We examined the haplotype structure around the Phs-A1 locus in three different germplasm sets. These included 457 varieties in the Gediflux collection, a panel of 195 Australian varieties, and the wheat Haplotype Map (HapMap) panel consisting of 62 diverse global accessions (Jordan et al., 2015). For the HapMap panel, we selected polymorphic sites as follows. We extracted SNP information from published variant call files (VCF) produced from whole exome capture (WEC) resequencing dataset of the 62 HapMap lines6. For this, the corresponding IWGSC contig information for genes represented in the Phs-A1 physical map were first obtained and used to filter the HapMap VCF for SNP sites located within these contigs. We kept SNP sites with allele frequencies of >5% and accessions with >80% homozygous calls across SNPs. Allele information at the selected SNP loci was reconstructed for each line using the reference, alternate and genotype field information obtained from the VCF. Haplotype cluster analysis was done with Network 5.0.0.0 (Fluxus Technology Limited, United Kingdom) using the Median Joining Network Algorithm. Haplotypes in the Gediflux and Australian germplasm were defined using a subset of the HapMap SNPs which were most informative in distinguishing between the HapMap haplotypes and with >30% allele frequency.

Pedigree Visualization

Pedigree information was obtained from the Genetic Resources Information System for Wheat and Triticale (GRIS7) and the International Crop Information System (ICIS8).
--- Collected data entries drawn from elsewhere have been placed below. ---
-- ==== Sys2Proof/Laws/Codec.lean ====
section
/-! SUPPORT. The codec (41_frame_codec.md): what `crypt` does to each byte, that it keeps the canonical form, and everything
ENCODE and DECODE can do. -/

namespace Sys2Proof.Machine

open Sys2Proof

/-- The loop of `crypt` after `k` rounds. -/
def cryptRounds (ks : Nat → Byte) (k : Nat) (m : Memory) : Memory :=
  (List.range k).foldl (fun b j => b.write (6 + j) (b.read (6 + j) ^^^ ks j)) m

theorem crypt_eq_rounds (ks : Nat → Byte) (size : Nat) (m : Memory) :
    crypt ks size m = cryptRounds ks (size - 6) m := rfl

theorem cryptRounds_succ (ks : Nat → Byte) (k : Nat) (m : Memory) :
    cryptRounds ks (k + 1) m =
      (cryptRounds ks k m).write (6 + k) ((cryptRounds ks k m).read (6 + k) ^^^ ks k) := by
  simp [cryptRounds, List.range_succ]

theorem cryptRounds_read (ks : Nat → Byte) (k : Nat) (m : Memory) (i : Nat) :
    (cryptRounds ks k m).read i = if 6 ≤ i ∧ i < 6 + k then m.read i ^^^ ks (i - 6) else m.read i := by
  induction k with
  | zero => rw [if_neg (by omega)]; rfl
  | succ k ih =>
    rw [cryptRounds_succ, Memory.read_write]
    by_cases hi : i = 6 + k
    · subst hi
      have : (cryptRounds ks k m).read (6 + k) = m.read (6 + k) := by
        have hne : ∀ n, n ≤ k → (cryptRounds ks n m).read (6 + k) = m.read (6 + k) := by
          intro n
          induction n with
          | zero => intro _; rfl
          | succ n ihn =>
            intro hn
            rw [cryptRounds_succ, Memory.read_write_other _ _ (by omega), ihn (by omega)]
        exact hne k le_rfl
      rw [if_pos rfl, this, if_pos (by omega)]
      congr 2
      omega
    · rw [if_neg hi, ih]
      by_cases h : 6 ≤ i ∧ i < 6 + k
      · rw [if_pos h, if_pos (by omega)]
      · rw [if_neg h, if_neg (by omega)]

/-- `crypt` XORs bytes 6 to L-1 with their keystream bytes and writes no other byte (R127). -/
theorem crypt_read (ks : Nat → Byte) (size : Nat) (m : Memory) (i : Nat) :
    (crypt ks size m).read i = if 6 ≤ i ∧ i < size then m.read i ^^^ ks (i - 6) else m.read i := by
  rw [crypt_eq_rounds, cryptRounds_read]
  by_cases h : 6 ≤ i ∧ i < size
  · rw [if_pos h, if_pos (by omega)]
  · rw [if_neg h, if_neg (by omega)]

theorem cryptRounds_wf (ks : Nat → Byte) (k : Nat) {m : Memory} (hk : 6 + k ≤ Params.bufSize) (h : m.wf = true) :
    (cryptRounds ks k m).wf = true := by
  induction k with
  | zero => exact h
  | succ k ih => rw [cryptRounds_succ]; exact Memory.wf_write _ (by omega) (ih (by omega))

/-- `crypt` of a frame of at most 256 bytes keeps the canonical form. -/
theorem crypt_wf (ks : Nat → Byte) {size : Nat} {m : Memory} (hs : size ≤ Params.bufSize) (h : m.wf = true) :
    (crypt ks size m).wf = true := by
  rw [crypt_eq_rounds]
  refine cryptRounds_wf ks _ ?_ h
  have : Params.bufSize = 256 := rfl
  omega

@[simp] theorem cryptRounds_epoch (ks : Nat → Byte) (k : Nat) (m : Memory) : (cryptRounds ks k m).epoch = m.epoch := by
  induction k with
  | zero => rfl
  | succ k ih => rw [cryptRounds_succ, Memory.write_epoch, ih]

@[simp] theorem crypt_epoch (ks : Nat → Byte) (size : Nat) (m : Memory) : (crypt ks size m).epoch = m.epoch := by
  rw [crypt_eq_rounds, cryptRounds_epoch]

/-- The type codes a frame may have (R104). -/
theorem frameTypeOf_eq (x : BitVec 4) :
    frameTypeOf x.toNat = if x = 0 then some .standard else if x = 1 then some .ack else none := by
  revert x; decide

/-- The destinations ENCODE refuses (R105, R131). -/
theorem badDest_eq_true_iff (d : Byte) : badDest d = true ↔ d = 0x00 ∨ (0xFB ≤ d.toNat ∧ d.toNat ≤ 0xFE) := by
  simp [badDest]

/-- The checks of ENCODE in one piece (R131). -/
theorem encodeChecks_eq (s : State) : encodeChecks s =
    if s.msgHdr.type = 0 then
      if s.msgHdr.len.toNat > 244 then .error .length
      else if badDest s.msgAddr.dest = true then .error .addr
      else .ok (.standard, s.msgHdr.len.toNat)
    else if s.msgHdr.type = 1 then
      if badDest s.msgAddr.dest = true then .error .addr else .ok (.ack, 0)
    else .error .type := by
  unfold encodeChecks
  rw [frameTypeOf_eq]
  by_cases h0 : s.msgHdr.type = 0
  · rw [if_pos h0, if_pos h0]; rfl
  · rw [if_neg h0, if_neg h0]
    by_cases h1 : s.msgHdr.type = 1
    · rw [if_pos h1, if_pos h1]; rfl
    · rw [if_neg h1, if_neg h1]

/-- The checks of DECODE in one piece (R137, R138). -/
theorem decodeChecks_eq (s : State) : decodeChecks s =
    if s.frameLen.toNat = 0 then .error .length
    else if (s.buf.read 0).extractLsb' 4 4 ≠ 1#4 then .error .version
    else if (s.buf.read 0).extractLsb' 0 4 = 0#4 then
      if (s.buf.read 1).toNat > 244 ∨ s.frameLen.toNat ≠ 11 + (s.buf.read 1).toNat then .error .length
      else .ok (.standard, (s.buf.read 1).toNat)
    else if (s.buf.read 0).extractLsb' 0 4 = 1#4 then
      if s.frameLen.toNat ≠ 12 then .error .length else .ok (.ack, 0)
    else .error .type := by
  unfold decodeChecks
  simp only [frameTypeOf_eq]
  by_cases hl : s.frameLen.toNat = 0
  · rw [if_pos hl, if_pos hl]
  rw [if_neg hl, if_neg hl]
  by_cases hv : verOf Params.nibbleOrder (s.buf.read 0) ≠ Params.version
  · rw [if_pos hv]; exact (if_pos hv).symm
  rw [if_neg hv]
  refine Eq.trans ?_ (if_neg hv).symm
  by_cases h0 : typeOf Params.nibbleOrder (s.buf.read 0) = 0
  · rw [if_pos h0]; exact (if_pos h0).symm
  rw [if_neg h0]
  refine Eq.trans ?_ (if_neg h0).symm
  by_cases h1 : typeOf Params.nibbleOrder (s.buf.read 0) = 1
  · rw [if_pos h1]
    refine Eq.trans ?_ (if_pos h1).symm
    have hn : ¬ payloadLen .ack (s.buf.read 1) > Params.maxPayload := Nat.not_lt_zero _
    simp only
    by_cases h12 : s.frameLen.toNat ≠ 12
    · rw [if_pos (.inr h12), if_pos h12]
    · exact (if_neg (not_or.mpr ⟨hn, h12⟩)).trans (if_neg h12).symm
  · rw [if_neg h1]; exact (if_neg h1).symm

/-- Everything ENCODE can do: a refusal that writes RESULT alone, or the sealed frame (R131). -/
theorem encodeWith_cases (c : Cipher) (nonce : Half) (s : State) :
    (∃ code, code ≠ .ok ∧ encodeChecks s = .error code ∧ encodeWith c nonce s = s.report 0x11 code 0) ∨
    (∃ t n, encodeChecks s = .ok (t, n) ∧
      encodeWith c nonce s =
        { s with
          buf := crypt (frameKeystream c s nonce) (frameBytes t n) (buildPlain t n nonce s.msgAddr s.buf)
          frameLen := BitVec.ofNat 8 (frameBytes t n)
          msgHdr := { s.msgHdr with nonce := nonce }
          draws := s.draws + 1
          result := ⟨.ok, 0x11, BitVec.ofNat 16 (frameBytes t n)⟩ }) := by
  cases h : encodeChecks s with
  | error code =>
    refine .inl ⟨code, ?_, rfl, by rw [encodeWith, h]⟩
    rw [encodeChecks_eq] at h
    split_ifs at h <;> cases h <;> decide
  | ok p => exact .inr ⟨p.1, p.2, rfl, by rw [encodeWith, h]; rfl⟩

/-- Everything DECODE can do: a header refused, RESULT alone written; or the frame decrypted in place, and then CRC,
NOT_FOR_ME, or the message registers (R137, R142, R145). -/
theorem decodeWith_cases (c : Cipher) (s : State) :
    (∃ code, (code = .length ∨ code = .version ∨ code = .type) ∧ decodeChecks s = .error code ∧
      decodeWith c s = s.report 0x12 code 0) ∨
    (∃ t n p, decodeChecks s = .ok (t, n) ∧
      p = crypt (frameKeystream c s (frameNonce s.buf)) s.frameLen.toNat s.buf ∧
      ((frameCrc p s.frameLen.toNat ≠ crcField p s.frameLen.toNat ∧
          decodeWith c s = (s.setBuf p).report 0x12 .crc 0) ∨
        (frameCrc p s.frameLen.toNat = crcField p s.frameLen.toNat ∧ accepts t s.cfgId.myId (p.read 6) = false ∧
          decodeWith c s = (s.setBuf p).report 0x12 .notForMe 0) ∨
        (frameCrc p s.frameLen.toNat = crcField p s.frameLen.toNat ∧ accepts t s.cfgId.myId (p.read 6) = true ∧
          decodeWith c s =
            { s with
              buf := p
              msgHdr := ⟨t.code, BitVec.ofNat 8 n, frameNonce s.buf⟩
              msgAddr := ⟨p.read 6, p.read 7, p.read 8, decodedExp t p⟩
              result := ⟨.ok, 0x12, BitVec.ofNat 16 s.frameLen.toNat⟩ }))) := by
  cases h : decodeChecks s with
  | error code =>
    refine .inl ⟨code, ?_, rfl, by rw [decodeWith, h]⟩
    rw [decodeChecks_eq] at h
    split_ifs at h <;> cases h <;> decide
  | ok q =>
    refine .inr ⟨q.1, q.2, _, rfl, rfl, ?_⟩
    simp only [decodeWith, h]
    generalize crypt (frameKeystream c s (frameNonce s.buf)) s.frameLen.toNat s.buf = p
    by_cases h1 : frameCrc p s.frameLen.toNat = crcField p s.frameLen.toNat
    · right
      rw [if_neg (not_not_intro h1)]
      cases h2 : accepts q.1 s.cfgId.myId (p.read 6)
      · exact .inl ⟨h1, rfl, rfl⟩
      · exact .inr ⟨h1, rfl, rfl⟩
    · exact .inl ⟨h1, if_pos h1⟩
/-- What the checks of ENCODE let through: a payload of at most 244 bytes, none for an Ack, and a destination that is
not refused (R131). -/
theorem encodeChecks_ok {s : State} {t : FrameType} {n : Nat} (h : encodeChecks s = .ok (t, n)) :
    frameTypeOf s.msgHdr.type.toNat = some t ∧ n = payloadLen t s.msgHdr.len ∧ n ≤ Params.maxPayload ∧
      badDest s.msgAddr.dest = false := by
  unfold encodeChecks at h
  split at h
  · cases h
  · split_ifs at h with h1 h2
    cases h
    exact ⟨‹_›, rfl, by omega, by simpa using h2⟩

/-- What the checks of DECODE let through: the version, the type, and exactly the length the header gives (R137). -/
theorem decodeChecks_ok {s : State} {t : FrameType} {n : Nat} (h : decodeChecks s = .ok (t, n)) :
    s.frameLen.toNat ≠ 0 ∧ verOf Params.nibbleOrder (s.buf.read 0) = Params.version ∧
      frameTypeOf (typeOf Params.nibbleOrder (s.buf.read 0)).toNat = some t ∧
      n = payloadLen t (s.buf.read 1) ∧ n ≤ Params.maxPayload ∧ s.frameLen.toNat = frameBytes t n := by
  unfold decodeChecks at h
  simp only at h
  split_ifs at h with h1 h2
  split at h
  · cases h
  · split_ifs at h with h3
    cases h
    push Not at h3
    exact ⟨h1, by simpa using h2, ‹_›, rfl, h3.1, h3.2⟩

/-- A frame of an allowed payload is 11 to 255 bytes long (R120, R134). -/
theorem frameBytes_bounds {t : FrameType} {n : Nat} (hn : n ≤ Params.maxPayload) :
    11 ≤ frameBytes t n ∧ frameBytes t n ≤ 255 := by
  have : Params.maxPayload = 244 := rfl
  cases t <;> simp only [frameBytes] <;> omega

/-- The plaintext frame keeps the canonical form. -/
theorem buildPlain_wf {t : FrameType} {n : Nat} (nonce : Half) (a : MsgAddr) {m : Memory}
    (hn : n ≤ Params.maxPayload) (h : m.wf = true) : (buildPlain t n nonce a m).wf = true := by
  have hb := frameBytes_bounds (t := t) hn
  have hs : Params.bufSize = 256 := rfl
  unfold buildPlain
  refine Memory.wf_writeBytes _ (by simp only [List.length_cons, List.length_nil]; omega) ?_
  refine Memory.wf_writeBytes _ ?_ h
  cases t <;> simp [frameHead, hs]

end Sys2Proof.Machine
end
Pedigree visualization was performed with Helium (Shaw et al., 2014). The coefficient of parentage (COP) analysis (i.e., the probability that alleles of two individuals are identical by descent) was calculated for all pairwise comparisons of lines within the most prevalent haplotypes (Australian: H1/H2 and H5/H7; United Kingdom: H3 and H12). For accuracy, landraces or cultivars with unknown or ambiguous pedigrees were not included in the COP analysis. Diversity within haplotype groups was estimated by the mean calculation of all COPs within each matrix.

Results

TaMKK3-A and PM19 Are Located within a 1.2 Mb Physical Interval

We constructed an extended physical map across the Phs-A1 interval to investigate the physical proximity between the TaMKK3-A and PM19 candidate genes. Using PM19-A1 and TaMKK3-A sequences as queries, we screened in silico a BAC library of flow-sorted 4AL chromosome arm of the bread wheat cultivar Chinese Spring (CS). PM19-A1 and TaMKK3-A were found on two independent non-overlapping BAC clone clusters which were anchored on the high resolution radiation hybrid map of chromosome 4A (Balcárková et al., 2016). The MTP of Cluster 16421 (PM19) was comprised of 20 BAC clones whereas the MTP of Cluster 285 (TaMKK3-A) included four BAC clones (Figure 1A and Supplementary Table S1).

FIGURE 1.

FIGURE 1

Physical map of the Phs-A1 interval in bread wheat Chinese Spring (CS) and wild emmer (Zavitan). (A) Phs-A1 interval in CS is covered by two non-overlapping BAC clusters: Cluster 285 (4 BACs) and Cluster 16421 (11 of the 20 MTP BACs). BACs are represented by solid lines while genes found on the BAC are represented by filled ovals. The proposed candidate genes for Phs-A1 are in red font. (B) Whole genome assembly of Zavitan wild emmer across the Phs-A1 interval. Genes present in both assemblies are joined by dotted lines.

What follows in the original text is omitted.